Pelo que ficou dito o recurso improcede.

6. Conforme resulta da decisão recorrida, esta julgou que os embargos não constituíam meio processual adequado para a pretensão da recorrente, não tendo, porém, apreciado qual o meio correto e se era admissível a convolação.

Ora, de acordo com o disposto no artº 97º, nº 3 da LGT ordenar-se-á a correcção do processo quando o meio usado não for o adequado segundo a lei, sendo certo que esta convolação é de natureza oficiosa.

Cumpre então apreciar qual seria o meio processual adequado e se era legalmente admissível a convolação.

Na petição inicial a recorrente insurge-se contra o despacho que ordenou a penhora, que lhe foi notificada em 02.05.2012, pedindo, a final, a revogação do despacho que ordenou a referida penhora.

Ora, o despacho que ordena a penhora é da autoria do órgão da execução fiscal, sendo certo que, de acordo com o artº 276º do CPPT, dos despachos do órgão da execução fiscal se reclama para o tribunal tributário de 1ª instância.

Sendo assim, no caso concreto, seria admissível a reclamação prevista no citado artº 276º, se oportunamente deduzida.

Ora, essa reclamação deve ser deduzida no prazo de 10 dias após a notificação da decisão lesiva do direito do interessado (artº. 277º, nº 1 do CPPT).
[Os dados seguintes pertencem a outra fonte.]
/-! ### Errors -/

/-- R307, row by row; the order of the rows of one command is that of R303. -/
def Obligations.OperandRangeIsReportedRowByRow : Prop :=
  (∀ s : State, s32 s.latch.ops.sa < 0 →
    exec .egcd s = .next (s.failedWith .operandRange .sa)) ∧
  (∀ s : State, 0 ≤ s32 s.latch.ops.sa → s32 s.latch.ops.sb < 0 →
    exec .egcd s = .next (s.failedWith .operandRange .sb)) ∧
  (∀ s : State, s32 s.latch.ops.mod < 1 → ∀ i ∈ [Instr.modinv, .pmod, .bmod],
    exec i s = .next (s.failedWith .operandRange .mod)) ∧
  (∀ s : State, 1 ≤ s32 s.latch.ops.mod → s32 s.latch.ops.mod ≠ 2 →
    s32 s.latch.ops.sa < -s32 s.latch.ops.mod →
    exec .modinv s = .next (s.failedWith .operandRange .sa)) ∧
  (∀ s : State, ¬ DegreeOk s → exec .conv s = .next (s.failedWith .operandRange .ringN)) ∧
  (∀ s : State, s32 s.latch.ops.mod < 2 → ∀ i ∈ [Instr.divp, .invp],
    exec i s = .next (s.failedWith .operandRange .mod)) ∧
  (∀ s : State, 2 ≤ s32 s.latch.ops.mod → ¬ DegreeOk s →
    exec .invp s = .next (s.failedWith .operandRange .ringN)) ∧
  (∀ s : State, (¬ ∃ k, 1 ≤ k ∧ s32 s.latch.ops.mod = 2 ^ k) →
    exec .inv2k s = .next (s.failedWith .operandRange .mod)) ∧
  (∀ s : State, (∃ k, 1 ≤ k ∧ s32 s.latch.ops.mod = 2 ^ k) → ¬ DegreeOk s →
    exec .inv2k s = .next (s.failedWith .operandRange .ringN)) ∧
  (∀ s : State, ¬ WidthOk s → ∀ i ∈ [Instr.pack, .unpack],
    exec i s = .next (s.failedWith .operandRange .width)) ∧
  (∀ (s : State) (vs : Poly), SourceIs s .a vs → (∃ v ∈ vs, v < 0 ∨ 255 < v) →
    exec .b3enc s = .next (s.failedWith .operandRange .a)) ∧
  (∀ (s : State) (vs : Poly), WidthOk s → SourceIs s .a vs → (∃ v ∈ vs, v < 0 ∨ 255 < v) →
    exec .unpack s = .next (s.failedWith .operandRange .a)) ∧
  ∀ (s : State) (vs : Poly), SourceIs s .a vs → (∃ v ∈ vs, v < -1 ∨ 1 < v) →
    exec .b3dec s = .next (s.failedWith .operandRange .a)

/-- R309: a source that passes the end of DMEM, A before B, after the scalar operands (R303); a
result longer than its capacity or passing the end of DMEM, D before E (R124). That B is reported
with A only in bounds, its words written or not, is the model's reading of R122 and R303 (DEDUCED,
log 2). -/
def Obligations.BoundsAreReportedForSourcesAndDestinations : Prop :=
  (∀ (i : Instr) (s : State), readsA i = true → paramsOk i s → SourceOut s .a →
    exec i s = .next (s.failedWith .bounds .a)) ∧
  (∀ (i : Instr) (s : State), readsB i = true → paramsOk i s → ¬ SourceOut s .a →
    SourceOut s .b → exec i s = .next (s.failedWith .bounds .b)) ∧
  (∀ (i : Instr) (s : State) (d : Poly), i ≠ .invp → i ≠ .inv2k → Yields i s d → AllFit d →
    ¬ DestFits s .d d.length → exec i s = .next (s.failedWith .bounds .d)) ∧
  (∀ (s : State) (x v : Poly), SourceIs s .a x → ¬ DestFits s .d (u32 s.latch.ops.ringN) →
    (paramsOk .invp s → invpoly x (s32 s.latch.ops.mod) (u32 s.latch.ops.ringN) = .ok v →
      exec .invp s = .next (s.failedWith .bounds .d)) ∧
    (paramsOk .inv2k s → inv2k x (s32 s.latch.ops.mod) (u32 s.latch.ops.ringN) = .ok v →
      exec .inv2k s = .next (s.failedWith .bounds .d))) ∧
  ∀ (s : State) (f g q r : Poly) (e : Nat), 2 ≤ s32 s.latch.ops.mod → SourceIs s .a f →
    SourceIs s .b g → QuotientOf (s32 s.latch.ops.mod) e f g q r →
    (¬ DestFits s .d q.length → exec .divp s = .next (s.failedWith .bounds .d)) ∧
    (DestFits s .d q.length → ¬ DestFits s .e r.length →
      exec .divp s = .next (s.failedWith .bounds .e))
No caso concreto, tendo a notificação ocorrido em 02.05.2012 e a petição sido apresentada em 23 seguinte desde logo se vê que não é possível a convolação já que isso significaria dar à recorrente um direito que ela não tinha - a de apresentar a reclamação muito para além do prazo legalmente previsto.

7. Nestes termos e pelo exposto, nega-se provimento ao recurso, confirmando-se a decisão recorrida.

Custas pela recorrente.

Lisboa, 23 de abril de 2013. – Valente Torrão (relator) – Francisco Rothes – Pedro Delgado.